Below are the records. Retype exactly the lines between the lines holding "(R199). (DESIGN CHOICE, log entry 158.) -/" and "Changes a Kindling entry. -/", inclusive.

++++ Given records

-- ==== Sys2Proof/Machine/CtxBase.lean ====
section
/-! DEFINITION. The fields of a collective context and of a Kindling entry, and what a partition is charged (R132, R137,
R199, R313, R324). -/

namespace Sys2Proof.Machine

/-! ### Context fields (R132) -/

/-- A collective context. -/
def theCtx (s : State) (c : Nat) : Ctx := tget s.coll {} c

/-- Changes a collective context. -/
def modCtx (c : Nat) (f : Ctx → Ctx) (s : State) : State := s.modColl fun t => tmod t {} c f

/-- A word of a context's descriptor. -/
def dw (x : Ctx) (i : Nat) : Word := x.desc.getD i 0

def ctxPartition (x : Ctx) : Nat := fld (dw x 0) 19 8
def ctxTc (x : Ctx) : Nat := fld (dw x 0) 7 5
def ctxGated (x : Ctx) : Bool := bitAt (dw x 0) 4
/-- OUT_MODE: 0 MULTICAST, 1 ACCUMULATE, 2 RELAY, 3 RETURN. -/
def ctxOut (x : Ctx) : Nat := fld (dw x 0) 3 2
/-- S in bytes. -/
def ctxS (x : Ctx) : Nat := 1024 * 2 ^ fld (dw x 0) 1 0
def ctxOp (x : Ctx) : Nat := fld (dw x 1) 31 28
def ctxInType (x : Ctx) : Nat := fld (dw x 1) 27 24
def ctxOutType (x : Ctx) : Nat := fld (dw x 1) 23 20
def ctxStochastic (x : Ctx) : Bool := bitAt (dw x 1) 19
def ctxWinnow (x : Ctx) : Nat := fld (dw x 1) 18 16
def ctxStageDepth (x : Ctx) : Nat := fld (dw x 1) 15 9
def ctxCount (x : Ctx) : Nat := fld (dw x 2) 10 0
/-- N, the sheaves of one epoch. -/
def ctxN (x : Ctx) : Nat := (dw x 3).toNat + 1
def ctxTree (x : Ctx) : Nat := fld (dw x 4) 31 18
def ctxScale (x : Ctx) : Word := dw x 5
def ctxSeed (x : Ctx) : Nat := (dw x 6).toNat + 2 ^ 32 * (dw x 7).toNat
def ctxRetainUs (x : Ctx) : Nat := (dw x 8).toNat
def ctxRetSlots (x : Ctx) : Nat := fld (dw x 9) 31 12
def ctxTuFirst (x : Ctx) : Nat := fld (dw x 9) 11 6
/-- The units of the placement, 2^TU_SPAN. -/
def ctxSpan (x : Ctx) : Nat := 2 ^ fld (dw x 9) 5 3
def ctxAccAddr (x : Ctx) : Nat := (dw x 10).toNat + 2 ^ 32 * (dw x 11).toNat
def ctxStallUs (x : Ctx) : Nat := (dw x 12).toNat
def ctxUpDst (x : Ctx) : Nat := fld (dw x 16) 31 8
def ctxUpCtx (x : Ctx) : Nat := fld (dw x 17) 31 20
def ctxUpMember (x : Ctx) : Nat := fld (dw x 17) 19 10
/-- D = min(STAGE_DEPTH, N) (R137). -/
def ctxDepth (x : Ctx) : Nat := Nat.min (ctxStageDepth x) (ctxN x)
/-- The retention space in bytes; ACCUMULATE keeps no results (R144, R199). -/
def ctxRetSpace (x : Ctx) : Nat := if ctxOut x = 1 then 0 else ctxRetSlots x * (ctxS x + 768)
/-- The staging store in bytes (R198). -/
def ctxStageStore (x : Ctx) : Nat := ctxDepth x * ctxCount x * ctxS x
/-- The context is not FREE. -/
def ctxUsed (x : Ctx) : Bool := x.state != .free

/-- Bytes of the pool that a spill area and its descriptors take (R197). -/
def spillBytes (g : Nat) : Nat := g * gib + g * gib / 32

/-! ### Places in the device pool (R196 to R199)

The pool is laid out in rows of eight granules, one on each stack (R190). An allocation takes granules of whole rows on the
stacks of its placement only. -/

/-- The stacks beside which the units of a placement sit, in their order (R198, R199). -/
def ctxStacks (x : Ctx) : List Nat := ((List.range (ctxSpan x)).map fun i => (ctxTuFirst x + i) % 64 / 8).dedup

/-- An area of the pool: its stacks, its first row, and its rows. -/
structure PoolArea where
  onStacks : List Nat
  row : Nat
  rows : Nat
  deriving DecidableEq, Repr

/-- The rows that a number of bytes takes on some stacks. -/
def rowsFor (st : List Nat) (n : Nat) : Nat := (n + 4096 * st.length - 1) / (4096 * st.length)

/-- The spill settings of the CORE_SPILLs that have not completed (R112). -/
def pendingSpills (s : State) : List (Nat × BitVec 8) :=
  s.hearth.detached.filterMap fun d => match d.work with
    | .spill g m => some (g, m)
    | _ => none

/-- GiB of spill that the pool must hold: in force, or asked for. -/
def spillWanted (s : State) : Nat := (pendingSpills s).foldl (fun n e => Nat.max n e.1) s.core.spillGib

/-- The rows of the pool below a spill area of `g` GiB with its descriptors (R197). -/
def poolRows (s : State) (g : Nat) : Nat := (s.mem.poolGib * gib - spillBytes g) / 32768

/-- The areas of a context: its staging store and its retention space. -/
def ctxAreas (x : Ctx) : List PoolArea :=
  (x.storeRow.toList.map fun r => ⟨ctxStacks x, r, rowsFor (ctxStacks x) (ctxStageStore x)⟩) ++
    x.retRow.toList.map fun r => ⟨ctxStacks x, r, rowsFor (ctxStacks x) (ctxRetSpace x)⟩

/-- Every area of the pool that a context holds. -/
def poolAreas (s : State) : List PoolArea := (s.coll.filter fun e => ctxUsed e.2).flatMap fun e => ctxAreas e.2

/-- Two areas share a granule. -/
def PoolArea.clashes (a b : PoolArea) : Bool :=
  a.onStacks.any (fun t => b.onStacks.contains t) && decide (a.row < b.row + b.rows ∧ b.row < a.row + a.rows)

/-- The lowest row where an area fits beside others below a row (R198, R199). (DESIGN CHOICE, log entry 158.) -/
def placeRow (held : List PoolArea) (limit : Nat) (st : List Nat) (rows : Nat) : Option Nat :=
  ((0 :: held.map fun a => a.row + a.rows).filter fun r =>
    decide (r + rows ≤ limit) && held.all fun a => !a.clashes ⟨st, r, rows⟩).min?

/-- The address of a byte of an area: granules go in rows over its stacks (R190, R199). -/
def areaAddr (s : State) (a : PoolArea) (k : Nat) : Nat :=
  let g := k / 4096
  poolBase s + 32768 * (a.row + g / a.onStacks.length) + 4096 * a.onStacks.getD (g % a.onStacks.length) 0 + k % 4096

/-- A spill area of `g` GiB fits: its place at the top of the pool holds no allocation (R197).
(DESIGN CHOICE, log entry 158.) -/
def spillFits (s : State) (g : Nat) : Bool :=
  decide (spillBytes g ≤ s.mem.poolGib * gib) && (poolAreas s).all fun a => decide (a.row + a.rows ≤ poolRows s g)

/-- The record of a retained result, 768 bytes: CRC-64, TALLY, sheaf number, epoch and release stamp in 32 bytes, the
acknowledgement bitmap, two bits of NAK count for each member, the delivered mask, and reserved bytes (R199).
(DESIGN CHOICE, log entry 158.) -/
def retRecord (r : Retained) : List Byte :=
  leBytes 8 r.crc.toNat ++ leBytes 4 r.tally.toNat ++ leBytes 4 r.sheaf ++ leBytes 4 r.epoch ++ leBytes 12 r.releasedAt ++
  leBytes 128 (r.acked.foldl (fun n m => n ||| 2 ^ m) 0) ++
  leBytes 256 (r.naks.foldl (fun n e => n + Nat.min 3 e.2 * 4 ^ e.1) 0) ++
  leBytes 128 r.delivered.toNat ++ List.replicate 224 0

/-- Where a retention slot begins: its result, then its record (R199). -/
def retSlotAddr (s : State) (x : Ctx) (slot : Nat) : Option Nat :=
  x.retRow.map fun r => areaAddr s ⟨ctxStacks x, r, rowsFor (ctxStacks x) (ctxRetSpace x)⟩ (slot * (ctxS x + 768))

/-- Splits a range of bytes where it meets a multiple of 4,096. (DESIGN CHOICE, log entry 76.) -/
def pieces (n a : Nat) (bytes : List Byte) : List (Nat × List Byte) :=
  match n with
  | 0 => []
  | n + 1 =>
    if bytes = [] then []
    else
      let k := 4096 - a % 4096
      (a, bytes.take k) :: pieces n (a + k) (bytes.drop k)

/-- Bytes of an area are written from byte `k` on, granule by granule (R190, R199). -/
def areaWrite (a : PoolArea) (k : Nat) (bytes : List Byte) (s : State) : State :=
  (pieces (bytes.length / 4096 + 2) k bytes).foldl (fun s p => daWrite (areaAddr s a p.1) p.2 s) s

/-- A retained result of a context is laid into its slot of the retention space, with its record (R199).
(DESIGN CHOICE, log entry 158.) -/
def storeRet (c g : Nat) (s : State) : State :=
  let x := theCtx s c
  match x.retained.find? fun r => r.index == g, x.retRow with
  | some r, some row =>
    areaWrite ⟨ctxStacks x, row, rowsFor (ctxStacks x) (ctxRetSpace x)⟩ (r.slot * (ctxS x + 768))
      (padTo 0 (ctxS x) r.payload ++ retRecord r) s
  | _, _ => s

/-- The retention slot that a result takes: the lowest that holds none (R199). (DESIGN CHOICE, log entry 158.) -/
def freeRetSlot (x : Ctx) : Nat :=
  ((List.range (x.retained.length + 1)).find? fun i => !x.retained.any fun r => r.slot == i).getD x.retained.length

/-! ### Kindling entry fields (R313) -/

/-- A Kindling entry. -/
def theK (s : State) (e : Nat) : KEntry := tget s.kindle {} e

/-- Changes a Kindling entry. -/
def modK (e : Nat) (f : KEntry → KEntry) (s : State) : State := s.modKindle fun t => tmod t {} e f

/-- A word of an entry's image. -/
def kw (k : KEntry) (i : Nat) : Word := k.image.getD i 0

def kAction (k : KEntry) : Nat := fld (kw k 0) 31 28
def kRefuseLate (k : KEntry) : Bool := bitAt (kw k 0) 27
def kPartition (k : KEntry) : Nat := fld (kw k 0) 11 0
/-- T; FRAC is ignored. -/
def kLaunch (k : KEntry) : Nat := timeOf (kw k 1) (kw k 2) (kw k 3) / 256 * 256
/-- PERIOD in ns; 0 is one-shot. -/
def kPeriod (k : KEntry) : Nat := (kw k 4).toNat + 2 ^ 32 * fld (kw k 5) 7 0
def kRepeat (k : KEntry) : Nat := fld (kw k 5) 31 16
def kArg (k : KEntry) : Word := kw k 6
def kArg2 (k : KEntry) : Word := kw k 7

/-! ### Charges (R324) -/

/-- The retirement of a partition, if it is retiring. -/
def retiringOf (s : State) (p : Nat) : Option Retire := s.jobs.retiring.find? fun r => r.partition == p

/-- MiB that cover a number of bytes. (DEDUCED, log entry 116.) -/
def mibs (n : Nat) : Nat := (n + mib - 1) / mib

/-- Contexts charged to a partition. -/
def chargedContexts (s : State) (p : Nat) : Nat :=
  (s.coll.filter fun e => ctxUsed e.2 && ctxPartition e.2 == p).length

/-- Trees charged to a partition. -/
def chargedTrees (s : State) (p : Nat) : Nat :=
  (s.routing.trees.filter fun e => e.2.valid && e.2.partition == p).length

/-- Kindling entries charged to a partition. -/
def chargedKindle (s : State) (p : Nat) : Nat :=
  (s.kindle.filter fun e => e.2.armed && kPartition e.2 == p).length

/-- A context whose retention space a scrub already accounts for. -/
def scrubbing (s : State) (p ctx : Nat) : Bool :=
  (retiringOf s p).any fun r => r.ranges.any fun x => x.ctx == some ctx

/-- The stacks of a range in a half. -/
def ScrubRange.stacksIn (x : ScrubRange) (half : Nat) : List Nat := x.onStacks.filter fun t => t / 4 == half

/-- The granules of a range that lie on the stacks of a half (R190). (DESIGN CHOICE, log entry 115.) -/
def granulesIn (x : ScrubRange) (half : Nat) : Nat :=
  let g := (x.size + 4095) / 4096
  g / x.onStacks.length * (x.stacksIn half).length +
    ((x.onStacks.take (g % x.onStacks.length)).filter fun t => t / 4 == half).length

/-- A scrub has zeroed the whole range (R330). (DESIGN CHOICE, log entry 115.) -/
def scrubbed (x : ScrubRange) : Bool := x.done0 == granulesIn x 0 && x.done1 == granulesIn x 1

/-- MiB of a partition's ranges that its scrub has not zeroed whole: what is charged for them.
(DESIGN CHOICE, log entry 115.) -/
def scrubMib (s : State) (p : Nat) : Nat :=
  match retiringOf s p with
  | some r => ((r.ranges.filter fun x => !scrubbed x).map fun x => mibs x.size).sum
  | none => 0

/-- The Granary charge of a partition in MiB: valid windows, retention spaces, and ranges still to be zeroed. -/
def chargedGran (s : State) (p : Nat) : Nat :=
  ((s.mem.windows.filter fun e => e.2.valid && e.2.partition == p).map fun e => mibs e.2.size).sum +
  ((s.coll.filter fun e => ctxUsed e.2 && ctxPartition e.2 == p && !scrubbing s p e.1).map fun e => mibs (ctxRetSpace e.2)).sum +
  scrubMib s p

/-- A charge and its limit: 0 contexts, 1 trees, 2 kindling, 3 Granary. -/
def chargeOf (s : State) (p res : Nat) : Nat :=
  match res with
  | 0 => chargedContexts s p
  | 1 => chargedTrees s p
  | 2 => chargedKindle s p
  | _ => chargedGran s p

/-- The limit of a resource. -/
def limitOf (q : Part) (res : Nat) : Nat :=
  match res with
  | 0 => q.maxContexts
  | 1 => q.maxTrees
  | 2 => q.maxKindle
  | _ => q.maxGranMib

/-- The quota status of an allocation of `n` more of a resource, if it is refused: the status and its DETAIL (R324). -/
def quotaRefusal (s : State) (p res n : Nat) : Option (Nat × Nat) :=
  if p = 0 then none
  else if (thePart s p).state = 2 then some (0x0D, res)
  else if (thePart s p).state ≠ 1 ∨ limitOf (thePart s p) res < chargeOf s p res + n then some (0x0C, res)
  else none

end Sys2Proof.Machine
end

++++++++

**Answer for the task:**
/-- The retention slot that a result takes: the lowest that holds none (R199). (DESIGN CHOICE, log entry 158.) -/
def freeRetSlot (x : Ctx) : Nat :=
  ((List.range (x.retained.length + 1)).find? fun i => !x.retained.any fun r => r.slot == i).getD x.retained.length

/-! ### Kindling entry fields (R313) -/

/-- A Kindling entry. -/
def theK (s : State) (e : Nat) : KEntry := tget s.kindle {} e

/-- Changes a Kindling entry. -/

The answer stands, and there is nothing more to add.